GORBACHEV

GORBACHEV

Even though he got little respect in the years after the Soviet Union broke up, Mikhail Gorbachev was regarded by some as one of the most important figures of the 20th century Winner of the 1990 Nobel Peace Prize and honored as Time Man of the Year twice (1987 and 1989) and Time Man of the Decade in the 1980s, he was the man who set in motion the chain of events that lead to collapse of Communism in the Soviet Union and eastern Europe.

Gorbachev is given credit for bringing to an end the Soviet Union with virtually no bloodshed. Oxford historian Norman Davies wrote, Gorbachev "was the lock keeper who, seeing the dam about to burst, decided to open the floodgates and to let the water flow.
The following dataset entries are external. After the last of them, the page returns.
-- ==== Sys2Proof/Machine/MemoryCmds.lean ====
section
/-! DEFINITION. The commands of the memory channels and seams (R490 to R539). -/

namespace Sys2Proof.Machine

/-- A write to `MCH_CMD` of channel c (R535, R536). -/
def mchWrite (a : Actor) (c : ChanId) (code : Nat) (s : State) : Host.Outcome State Fault Refusal :=
  runM s (ctlWrite a 0x04 c.val 0x0100 (fun m => mchCmd m c.val code))

/-- MCH_RETRAIN (R510, R512). -/
def execMchRetrain (a : Actor) (c : ChanId) (s : State) : Host.Outcome State Fault Refusal := mchWrite a c 1 s
/-- MCH_OFFLINE_FORCE (R510). -/
def execMchOfflineForce (a : Actor) (c : ChanId) (s : State) : Host.Outcome State Fault Refusal := mchWrite a c 3 s
/-- MCH_POWER_OFF (R510, R511). -/
def execMchPowerOff (a : Actor) (c : ChanId) (s : State) : Host.Outcome State Fault Refusal := mchWrite a c 4 s
/-- MCH_POWER_ON (R510, R511). -/
def execMchPowerOn (a : Actor) (c : ChanId) (s : State) : Host.Outcome State Fault Refusal := mchWrite a c 5 s
/-- MCH_ONLINE (R510). -/
def execMchOnline (a : Actor) (c : ChanId) (s : State) : Host.Outcome State Fault Refusal := mchWrite a c 6 s

/-- COMMAND_TIMEOUT: a command goes unanswered for 10 µs; the fourth in a row fails the channel (R502, R503). -/
def commandTimeout (m : Mach) (c : Nat) : Mach :=
  if !chanServes m c then m else
  let m := modChan m c (fun x => { x with timeouts := x.timeouts + 1 })
  if 4 ≤ (chan m c).timeouts then channelFails m c 1 else m

/-- The rebuild engine has read the four present pieces of seam line k and goes on; where one of them, at position `bad`, proves
uncorrectable, the line is lost (R500, R507, R515). -/
def rebuilds (m : Mach) (s k : Nat) (bad : Option (Fin 5)) (goOn : Mach → Mach) : Mach :=
  match bad with
  | none => goOn m
  | some p =>
    if posMissing m s k p.val then m else
    let c := posSub m s p.val / 2
    uncFails (goOn (lineLost (countUnc m c (lineOfSeam s k)) (lineOfSeam s k))) c

/-- REBUILD_REQUEST: the seam's rebuild engine writes the missing piece of the line at the watermark, or sweeps the next line of
the catch-up map (R507, R513); a line that its home is serving makes the request wait (R453). None in Hold (R509). -/
def rebuildRequest (m : Mach) (s : Nat) (bad : Option (Fin 5)) : Mach :=
  let x := seam m s
  let busy (k : Nat) : Bool :=
    let n := lineOfSeam s k
    (tfind (home m (homeOf m n)).txns n).isSome
  match x.st with
  | .rebuilding =>
    if m.mem.lines ≤ x.w ∨ busy x.w then m else
    -- R529: the target has left self-refresh
    let m := match x.target with
      | some t => modChan m t (fun y => if y.phase = .selfRefresh then { y with phase := .running, srStep := 0 } else y)
      | none => m
    rebuilds m s x.w bad (fun m => modSeam m s (fun y => { y with w := x.w + 1 }))
  | .catchUp =>
    match x.sweep with
    | none => m
    | some k =>
      match (List.range (m.mem.lines - k)).find? (fun i => x.map.contains (regionOf m (k + i))) with
      | none => modSeam m s (fun y => { y with map := [], sweep := some m.mem.lines })
      | some i =>
        if busy (k + i) then m else
        let r := regionOf m (k + i)
        let next := k + i + 1
        rebuilds m s (k + i) bad (fun m => modSeam m s (fun y => { y with sweep := some next, map := if next < m.mem.lines ∧ regionOf m next = r then y.map else y.map.filter (fun q => q != r) }))
  | _ => m

/-- SEAM_REBUILD_COMPLETE: the last seam line is rebuilt; the spare's subchannel takes the position (R504), the channel replaced
becomes Offline once both its seams are done (R510). -/
def seamRebuilt (m : Mach) (s : Nat) : Mach :=
  let x := seam m s
  if x.st ≠ .rebuilding ∨ x.w < m.mem.lines then m else
  let p := x.missing.getD 0
  let old := x.members.getD p 0
  let t := x.target.getD 0
  let m := setSeam m s { x with st := .complete, members := lset x.members p (2 * t + old % 2), missing := none, target := none }
  let m := modChan m t (fun y => { y with role := 1 })
  let m := setUState m 0x04 t .active
  let m := endRecovery (endRecovery m (.chan (old / 2) 0)) (.chan (old / 2) 1)
  let m := [2, 3, 4].foldl (fun m i => endRecovery m (.chan (old / 2) i)) m
  let m := modChan m (old / 2) (fun y => if (chanSeams m (old / 2)).isEmpty then { y with role := 0 } else y)
  if (chan m (old / 2)).draining ∧ chanSeams m (old / 2) = [] then
    setUState (modChan m (old / 2) (fun y => { y with draining := false, offline := true })) 0x04 (old / 2) .offline
  else m

def execSeamRebuildComplete (k : SeamId) (s : State) : Host.Outcome State Fault Refusal := runUnits s (fun m => seamRebuilt m k.val)

/-- The retraining interval in ns and the drift in °C of a channel's record (R531). -/
def retrainInterval (m : Mach) (c : Nat) : Nat :=
  let v := imgFld m 0x0005 c 4 2
  (if v = 0 then 1440 else v) * 60000000000
def retrainDrift (m : Mach) (c : Nat) : Nat :=
  let v := imgFld m 0x0005 c 6 1
  if v = 0 then 10 else v

/-- Since when a channel's retraining is due: its interval passed, or its temperature was seen beyond the drift limit (R521). -/
def dueFrom (m : Mach) (c : Nat) : Option Nat :=
  let x := chan m c
  let t := x.lastTrain + retrainInterval m c
  if chanFlag m c 1 ∧ t ≤ m.now then some (min t (x.dueSince.getD t)) else x.dueSince

/-- A retraining of the channel would be accepted now (R510, R521). -/
def mayRetrain (m : Mach) (c : Nat) : Bool := retrainOk m c && retrainSeamsOk m c && noneRetrains m c

/-- RETRAIN_DUE: the interval has passed, or the temperature has moved beyond the drift limit (R521). The retraining starts where RETRAIN
would be accepted and no other channel that may retrain has been due longer; else it is deferred. -/
def retrainDue (m : Mach) (c temp : Nat) : Mach :=
  let x := chan m c
  let moved := retrainDrift m c < max temp x.tempAtTrain - min temp x.tempAtTrain
  let m := modChan m c (fun x => { x with temp := temp, dueSince := if moved then some (x.dueSince.getD m.now) else none })
  match dueFrom m c with
  | none => m
  | some t =>
    let longest := (List.range 12).all (fun d => d == c || !mayRetrain m d ||
      (match dueFrom m d with | none => true | some u => decide (t < u) || (t == u && decide (c < d))))
    if mayRetrain m c && longest then startRetrain m c else m

def execRetrainDue (c : ChanId) (temp : Byte) (s : State) : Host.Outcome State Fault Refusal :=
  runUnits s (fun m => retrainDue m c.val temp.toNat)

/-- RETRAIN_COMPLETE: a lane with an eye below 0.25 UI fails the channel (R502); else the catch-up sweep begins (R513). -/
def retrainComplete (m : Mach) (c : Nat) (lanes : List Lane) : Mach :=
  if (chan m c).phase ≠ .retraining then m
  else if !lanesOk lanes then channelFails (modChan m c (fun x => { x with lanes := lanes })) c 3
  else
    let ss := chanSeams m c
    let spare := (chan m c).role == 2
    let m := modChan m c (fun x => { x with
      lanes := lanes, oldLanes := [], retrainings := sat 0xFFFF (x.retrainings + 1), lastTrain := m.now, tempAtTrain := x.temp,
      phase := if ss.isEmpty then (if spare && chanFlag m c 2 then .selfRefresh else .running) else .catchUp })
    ss.foldl (fun m s => modSeam m s (fun y => if y.st = .catchUp then { y with sweep := some 0 } else y)) m

/-- CATCH_UP_COMPLETE: retraining and catch-up have ended; the map is cleared and the seam Complete (R504). -/
def catchUpComplete (m : Mach) (s : Nat) : Mach :=
  let x := seam m s
  if x.st ≠ .catchUp ∨ x.sweep = none ∨ x.map ≠ [] then m else
  let c := x.members.getD (x.missing.getD 0) 0 / 2
  let m := setSeam m s { x with st := .complete, missing := none, map := [], sweep := none }
  if (chanSeams m c).all (fun q => (seam m q).st != .catchUp) then
    modChan m c (fun y => if y.phase = .catchUp then { y with phase := .running } else y)
  else m

def execCatchUpComplete (k : SeamId) (s : State) : Host.Outcome State Fault Refusal := runUnits s (fun m => catchUpComplete m k.val)

/-- REFRESH_DUE: at most 4 refreshes are postponed behind queued reads; a refresh serves all that are due. An all-bank refresh closes the
subchannel's rows, each same-bank refresh those of the next bank of every bank group (R527, R531). -/
def refreshDue (m : Mach) (c i : Nat) : Mach :=
  if !chanServes m c then m else
  modSub m (2 * c + i) (fun x =>
    if x.reads ≠ [] ∧ x.postponed < 4 then { x with postponed := x.postponed + 1 }
    else if chanFlag m c 0 then { x with
      postponed := 0, refBank := (x.refBank + x.postponed + 1) % 4,
      openRows := x.openRows.filter (fun e => decide (x.postponed + 1 ≤ (e.1 / 8 + 4 - x.refBank) % 4)) }
    else { x with postponed := 0, openRows := [] })

def execRefreshDue (c : ChanId) (i : Fin 2) (s : State) : Host.Outcome State Fault Refusal := runMesh s (fun m => refreshDue m c.val i.val)

/-- SELF_REFRESH_EXIT: the exit has been made and tXS has passed (R528, R529); a spare that its record keeps in self-refresh stays,
and so does every channel in Hold. -/
def selfRefreshExit (m : Mach) (c : Nat) : Mach :=
  let x := chan m c
  let kept := x.role == 2 && chanFlag m c 2
  if x.phase = .selfRefresh ∧ !kept then modChan m c (fun y => { y with phase := .running, srStep := 0 }) else m

def execSelfRefreshExit (c : ChanId) (s : State) : Host.Outcome State Fault Refusal := runUnits s (fun m => selfRefreshExit m c.val)

/-- 256 clock periods of the channel's data rate in ns (R526); the record gives the rate in units of 100 MT/s. -/
def rowIdleNs (m : Mach) (c : Nat) : Nat := ceilDiv 5120 (max 1 (chanRate m c))

/-- ROW_IDLE_CLOSE: a row that no request has touched for 256 nCK is closed (R526). -/
def rowIdleClose (m : Mach) (c i bank : Nat) : Mach :=
  match tfind (subOf (chan m c) i).openRows bank with
  | none => m
  | some e => if e.2 + rowIdleNs m c ≤ m.now then modSub m (2 * c + i) (fun x => { x with openRows := tdel x.openRows bank }) else m

def execRowIdleClose (c : ChanId) (i : Fin 2) (bank : Nat) (s : State) : Host.Outcome State Fault Refusal :=
  runMesh s (fun m => rowIdleClose m c.val i.val bank)

/-- MEMORY_SCRUB: the background read of a line of the channel's share (R530) treats what it finds as R500 states. -/
def memoryScrub (m : Mach) (c n : Nat) (ecc : PieceEcc) : Mach :=
  if !chanServes m c ∨ memLines m ≤ n ∨ lineGone m n then m else
  match (lineSubs m n).find? (fun e => e.2 / 2 == c) with
  | none => m
  | some (p, cs) =>
    match ecc with
    | .good => m
    | .corrected => pieceCorrected m c (cs % 2) n
    | .caParity => caParityError m c
    | .uncorrectable =>
      let others := (List.range 5).filter (fun q => q != p && posMissing m (seamOf n) (seamLine n) q)
      let m := countUnc m c n
      uncFails (if others ≠ [] then lineLost m n else pieceRebuilt m c n p) c

/-- MCH_PRSNT_N_CHANGE: the land changes; the time for which it has been low runs from here (R511). -/
def execMchPrsntNChange (c : ChanId) (low : Bool) (s : State) : Host.Outcome State Fault Refusal :=
  runM s (fun m => if (chan m c.val).present = low then m else modChan m c.val (fun x => { x with present := low, presentSince := m.now }))

/-- CHANNEL_TRAINED: a channel powered on by POWER_ON, 50 ms ago at least, has trained, and stays Offline (R511). -/
def channelTrained (m : Mach) (c : Nat) (r : ChanTrain) : Mach :=
  if (chan m c).phase ≠ .training ∨ m.mode.st = .training ∨ m.now < (chan m c).pwrOnAt + 50000000 then m else
  let m := applyTraining m c r
  let m := modChan m c (fun x => { x with phase := if x.trained then .running else .failed, offline := true })
  setUState m 0x04 c (if (chan m c).trained then .offline else .failed)

def execChannelTrained (c : ChanId) (r : ChanTrain) (s : State) : Host.Outcome State Fault Refusal :=
  runUnits s (fun m => channelTrained m c.val r)

end Sys2Proof.Machine
end

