/-- A lease other than the manager writes no command register: the access is refused with reason 4, recorded, and nothing else happens
(R723, R794). Stated for the rows that are writes of a command register of a unit with a role.

A write to a unit without a role is refused with reason 5, by whomever it is made (R25, R794).

A refused access is recorded once, with the error log's next index, as CORRECTED, with the accessor's lease, the address and the reason
in its detail, and reaches the retained log, outside Test and where its unit has no such record within the last second (R790 to R794). -/
def Obligations.RefusedAccesses : Prop :=
  (∀ (s : State) (n : LeaseId), n.val ≠ 0 → alive s.m = true →
    (∀ i, exec (.crangeClean (.lease n) i) s = .next { s with m := refuseAccess s.m (.lease n) (regAddr 0 0 0x0410) 4 }) ∧
    (∀ i, exec (.crangeZero (.lease n) i) s = .next { s with m := refuseAccess s.m (.lease n) (regAddr 0 0 0x0410) 4 }) ∧
    (∀ v, exec (.chnJrnMove (.lease n) v) s = .next { s with m := refuseAccess s.m (.lease n) (regAddr 0 0 0x0608) 4 }) ∧
    (∀ v, exec (.chnSumpReplace (.lease n) v) s = .next { s with m := refuseAccess s.m (.lease n) (regAddr 0 0 0x0628) 4 }) ∧
    (∀ l, unitHasRole s.m 0x0C l.val = true → exec (.leaseCreate (.lease n) l) s = .next { s with m := refuseAccess s.m (.lease n) (regAddr 0x0C l.val 0x0100) 4 }) ∧
    (∀ l k, unitHasRole s.m 0x0C l.val = true → exec (.leaseRemove (.lease n) l k) s = .next { s with m := refuseAccess s.m (.lease n) (regAddr 0x0C l.val 0x0100) 4 }) ∧
    (∀ l v, unitHasRole s.m 0x0C l.val = true → exec (.leaseSpawn (.lease n) l v) s = .next { s with m := refuseAccess s.m (.lease n) (regAddr 0x0C l.val 0x0138) 4 }) ∧
    (∀ c, unitHasRole s.m 0x04 c.val = true → exec (.mchOffline (.lease n) c) s = .next { s with m := refuseAccess s.m (.lease n) (regAddr 0x04 c.val 0x0100) 4 }) ∧
    (∀ c, unitHasRole s.m 0x08 c.val = true → exec (.cpOffline (.lease n) c) s = .next { s with m := refuseAccess s.m (.lease n) (regAddr 0x08 c.val 0x0108) 4 }) ∧
    (∀ l, unitHasRole s.m 0x06 l.val = true → exec (.linkOnline (.lease n) l) s = .next { s with m := refuseAccess s.m (.lease n) (regAddr 0x06 l.val 0x0100) 4 }) ∧
    (∀ h v, unitHasRole s.m 0x0D h.val = true → exec (.tsSet (.lease n) h v) s = .next { s with m := refuseAccess s.m (.lease n) (regAddr 0x0D h.val 0x0108) 4 })) ∧
  (∀ (s : State) (a : Actor), alive s.m = true →
    (∀ l, unitHasRole s.m 0x0C l.val = false → exec (.leaseStart a l) s = .next { s with m := refuseAccess s.m a (regAddr 0x0C l.val 0x0100) 5 }) ∧
    (∀ c, unitHasRole s.m 0x04 c.val = false → exec (.mchOnline a c) s = .next { s with m := refuseAccess s.m a (regAddr 0x04 c.val 0x0100) 5 }) ∧
    (∀ c, unitHasRole s.m 0x08 c.val = false → exec (.cpOnline a c) s = .next { s with m := refuseAccess s.m a (regAddr 0x08 c.val 0x0108) 5 }) ∧
    (∀ l, unitHasRole s.m 0x06 l.val = false → exec (.linkOnline a l) s = .next { s with m := refuseAccess s.m a (regAddr 0x06 l.val 0x0100) 5 }) ∧
    (∀ k, unitHasRole s.m 0x09 k.val = false → exec (.crusherOffline a k) s = .next { s with m := refuseAccess s.m a (regAddr 0x09 k.val 0x0100) 5 }) ∧
    (∀ b w, unitHasRole s.m 0x01 b.val = false → exec (.wayLock a b w) s = .next { s with m := refuseAccess s.m a (regAddr 0x01 b.val 0x0300) 5 })) ∧
  (∀ (m : Mach) (n : LeaseId) (addr r : Nat), m.mode.st ≠ .test → m.errs.suppress = [] →
    ∃ x, (refuseAccess m (.lease n) addr r).errs.retained.getLast? = some x ∧ x.cause = 0x0001 ∧ x.sev = 0 ∧ x.index = m.errs.index + 1 ∧
      x.lease = some n.val ∧ x.addr = some addr ∧ x.detail = le 8 addr ++ le 2 n.val ++ le 1 r ∧
      (refuseAccess m (.lease n) addr r).errs.index = m.errs.index + 1)

/-! ## Caches (R400 to R444) -/

/-- `CRANGE_CMD` begins its operation on the lines that `CRANGE_BASE` and `CRANGE_LEN` name, with BUSY set and the counts cleared; while BUSY
it changes nothing but OVERRUN, which it sets (R416, R419, R438, R439). Nothing else changes. -/
def Obligations.CrangeCommands : Prop :=
  ∀ (s : State) (a : Actor) (i : Bool), Writable s.m a 0 0 →
    let begins (op : Nat) : MaintSt := if s.m.crange.busy then { s.m.crange with overrun := true } else
      { busy := true, overrun := s.m.crange.overrun, bad := s.m.crange.bad, written := 0, skipped := 0, op := op, incl := i,
        first := s.m.crangeBase, count := s.m.crangeLen }
    exec (.crangeClean a i) s = .next { s with m := { s.m with crange := begins 0 } } ∧
    exec (.crangeInvalidate a i) s = .next { s with m := { s.m with crange := begins 1 } } ∧
    exec (.crangeCleanInvalidate a i) s = .next { s with m := { s.m with crange := begins 2 } } ∧
    exec (.crangeZero a i) s = .next { s with m := { s.m with crange := begins 3 } }

/-- A set-and-way operation of a bench's L2 begins: BUSY is set with its OP, and OVERRUN and BAD stay; a set-and-way invalidation of an
engine's L1D or L1I takes exactly the lines that it names; a clean does nothing in an L1, and neither in an L2 without lines (R418, R419,
R440).

A set-and-way write with a reserved encoding sets BAD and begins nothing; one while BUSY sets OVERRUN (R439, R440).

MAINTENANCE_COMPLETE acts on the lines of the module's range operation in order and clears BUSY once every line is done; where a line cannot be
done now, as in a takeover of its home, the operation keeps BUSY and goes on from that line later. It clears BUSY of an L3 slice's operation, and of a
bench L2's once the home has answered each of its requests (R416, R417, R419, R439). -/
def Obligations.SetwayAndMaintenance : Prop :=
  (∀ (s : State) (a : Actor) (b : BenchId) (v : SetWay), Writable s.m a 0x01 b.val → (l2 s.m b.val).op.busy = false → l2SetwayBad v = false →
    let e := engineOf b.val v.slot.toNat
    let begun (op : Nat) (m : Mach) : Prop := 
      (l2 m b.val).op = { (l2 s.m b.val).op with busy := true, written := 0, skipped := 0, op := op, incl := v.inclLocked, first := 0, count := 0 } ∧
      m.mem = s.m.mem ∧ m.homes = s.m.homes ∧ m.mesh = s.m.mesh
    (v.cache = 1 →
      let left := (tget s.m.l1d e []).filter (fun x => !l1Target 16 v x)
      Completes (.setwayInvalidate a (.l2 b) v) s (fun m => begun 1 m ∧ tget m.l1d e [] = left ∧ m.l1i = s.m.l1i) ∧
      Completes (.setwayCleanInvalidate a (.l2 b) v) s (fun m => begun 2 m ∧ tget m.l1d e [] = left ∧ m.l1i = s.m.l1i) ∧
      Completes (.setwayClean a (.l2 b) v) s (fun m => begun 0 m ∧ m.l1d = s.m.l1d ∧ m.l1i = s.m.l1i)) ∧
    (v.cache = 2 →
      let left := (tget s.m.l1i e []).filter (fun x => !l1Target 32 v x.1)
      Completes (.setwayInvalidate a (.l2 b) v) s (fun m => begun 1 m ∧ tget m.l1i e [] = left ∧ m.l1d = s.m.l1d) ∧
      Completes (.setwayCleanInvalidate a (.l2 b) v) s (fun m => begun 2 m ∧ tget m.l1i e [] = left ∧ m.l1d = s.m.l1d) ∧
      Completes (.setwayClean a (.l2 b) v) s (fun m => begun 0 m ∧ m.l1d = s.m.l1d ∧ m.l1i = s.m.l1i)) ∧
    (v.cache = 0 → (l2 s.m b.val).lines = [] →
      Completes (.setwayClean a (.l2 b) v) s (fun m => begun 0 m ∧ m.l1d = s.m.l1d ∧ m.l1i = s.m.l1i) ∧
      Completes (.setwayInvalidate a (.l2 b) v) s (fun m => begun 1 m ∧ m.l1d = s.m.l1d ∧ m.l1i = s.m.l1i) ∧
      Completes (.setwayCleanInvalidate a (.l2 b) v) s (fun m => begun 2 m ∧ m.l1d = s.m.l1d ∧ m.l1i = s.m.l1i))) ∧
  (∀ (s : State) (a : Actor) (b : BenchId) (v : SetWay), Writable s.m a 0x01 b.val →
    ((l2 s.m b.val).op.busy = true →
      exec (.setwayInvalidate a (.l2 b) v) s = .next { s with m := modL2 s.m b.val (fun x => { x with op := { x.op with overrun := true } }) }) ∧
    ((l2 s.m b.val).op.busy = false → l2SetwayBad v = true →
      exec (.setwayInvalidate a (.l2 b) v) s = .next { s with m := modL2 s.m b.val (fun x => { x with op := { x.op with bad := true } }) })) ∧
  (∀ s : State, meshRuns s.m = true →
    (∀ m1 k left, s.m.crange.busy = true → crangeLines s.m.crange.count s.m s.m.crange.first s.m.crange.op s.m.crange.incl 0 = (m1, k, left) →
      Completes (.maintenanceComplete .crange) s (fun m => (m.crange.busy = true ↔ left ≠ 0) ∧ m.crange.count = left ∧ m.crange.op = s.m.crange.op ∧
        m.crange.skipped = sat 0xFFFFFFFF (s.m.crange.skipped + k) ∧ m.mem = m1.mem ∧ m.l2 = m1.l2 ∧ m.homes = m1.homes)) ∧
    (s.m.crange.busy = true → s.m.crange.count = 0 →
      Completes (.maintenanceComplete .crange) s (fun m => m.crange.busy = false ∧ m.mem = s.m.mem ∧ m.l2 = s.m.l2 ∧ m.homes = s.m.homes)) ∧
    (∀ h, Completes (.maintenanceComplete (.l3 h)) s (fun m => (home m h.val).op.busy = false ∧ (home m h.val).l3 = (home s.m h.val).l3 ∧ m.mem = s.m.mem)) ∧
    (∀ b, (l2 s.m b.val).op.busy = true → selfWaits s.m b.val none = false →
      Completes (.maintenanceComplete (.l2 b)) s (fun m => (l2 m b.val).op.busy = false ∧ (l2 m b.val).lines = (l2 s.m b.val).lines ∧ m.mem = s.m.mem)))

/-- A cache is disabled and enabled (R421 to R423): an L1 is empty and disabled at once; an L2 or L3 slice without a dirty line is Disabled;
one with a dirty line is Disabling; enabling clears DISABLE and makes it Enabled. WAY_LOCK leaves a way that no lease is assigned to
unlocked (R408, R411). -/
def Obligations.CacheControl : Prop :=
  ∀ (s : State) (a : Actor),
    (∀ e : EngineId, Writable s.m a 0x02 e.val →
      Completes (.cacheDisable a (.l1d e)) s (fun m => (eng m e.val).l1dOff = true ∧ tget m.l1d e.val [] = [] ∧ m.mem = s.m.mem) ∧
      Completes (.cacheDisable a (.l1i e)) s (fun m => (eng m e.val).l1iOff = true ∧ tget m.l1i e.val [] = [] ∧ m.mem = s.m.mem) ∧
      Completes (.cacheEnable a (.l1d e)) s (fun m => (eng m e.val).l1dOff = false ∧ m.mem = s.m.mem) ∧
      Completes (.cacheEnable a (.l1i e)) s (fun m => (eng m e.val).l1iOff = false ∧ m.mem = s.m.mem)) ∧
    (∀ b : BenchId, Writable s.m a 0x01 b.val →
      ((l2 s.m b.val).lines = [] → (l2 s.m b.val).ctl = .enabled →
        Completes (.cacheDisable a (.l2 b)) s (fun m => (l2 m b.val).ctl = .disabled ∧ (l2 m b.val).disableReq = true ∧ (l2 m b.val).lines = [] ∧
          m.mem = s.m.mem)) ∧
      (l2HasDirty (l2 s.m b.val) = true → (l2 s.m b.val).ctl = .enabled → (l2 s.m b.val).lines.all (fun p => selfWaits s.m b.val (some p.1)) = true →
        Completes (.cacheDisable a (.l2 b)) s (fun m => (l2 m b.val).ctl = .disabling ∧ (l2 m b.val).disableReq = true ∧ m.mem = s.m.mem)) ∧
      Completes (.cacheEnable a (.l2 b)) s (fun m => (l2 m b.val).ctl = .enabled ∧ (l2 m b.val).disableReq = false ∧ m.mem = s.m.mem) ∧
      (∀ w : Byte, exec (.wayLock a b w) s = .next { s with m := modL2 s.m b.val (fun x => { x with lock := w &&& x.lockable }) })) ∧
    (∀ h : HomeId, Writable s.m a 0x03 h.val →
      ((home s.m h.val).l3 = [] → (home s.m h.val).ctl = .enabled →
        Completes (.cacheDisable a (.l3 h)) s (fun m => (home m h.val).ctl = .disabled ∧ (home m h.val).disableReq = true ∧ m.mem = s.m.mem)) ∧
      Completes (.cacheEnable a (.l3 h)) s (fun m => (home m h.val).ctl = .enabled ∧ (home m h.val).disableReq = false ∧ m.mem = s.m.mem))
The dam bursts, in any case, but it did so without the threat of violent catastrophe."

After the rapid succession of Yuriy V. Andropov and Konstantin U. Chernenko, transitional figures with deep roots in Brezhnevite tradition, the energetic Mikhail S. Gorbachev made significant changes in the economy and the party leadership. His policy of glasnost freed public access to information after decades of government repression. But Gorbachev failed to address the fundamental flaws of the Soviet system; by 1991, when a plot by government insiders revealed the weakness of Gorbachev's political position, the end of the Soviet Union was in sight.

Time described Gorbachev as “a symbol of hope for a new kind of Soviet Union: more open, more concerned with the welfare of its citizens and less with the spread of its ideology and system abroad.” His accession to first secretary in 1985 brought major changes in domestic and international policy. Gorbachev liberalized economic, political, and media policies and fostered closer relations with the West. By 1991, however, the inherent weaknesses of the Soviet Union brought about the collapse of its East European empire and then the union itself. When the union ended, the former Russian Republic became a separate country, the Russian Federation, under the leadership of Boris N. Yeltsin. [Source: Library of Congress, October 2006 **]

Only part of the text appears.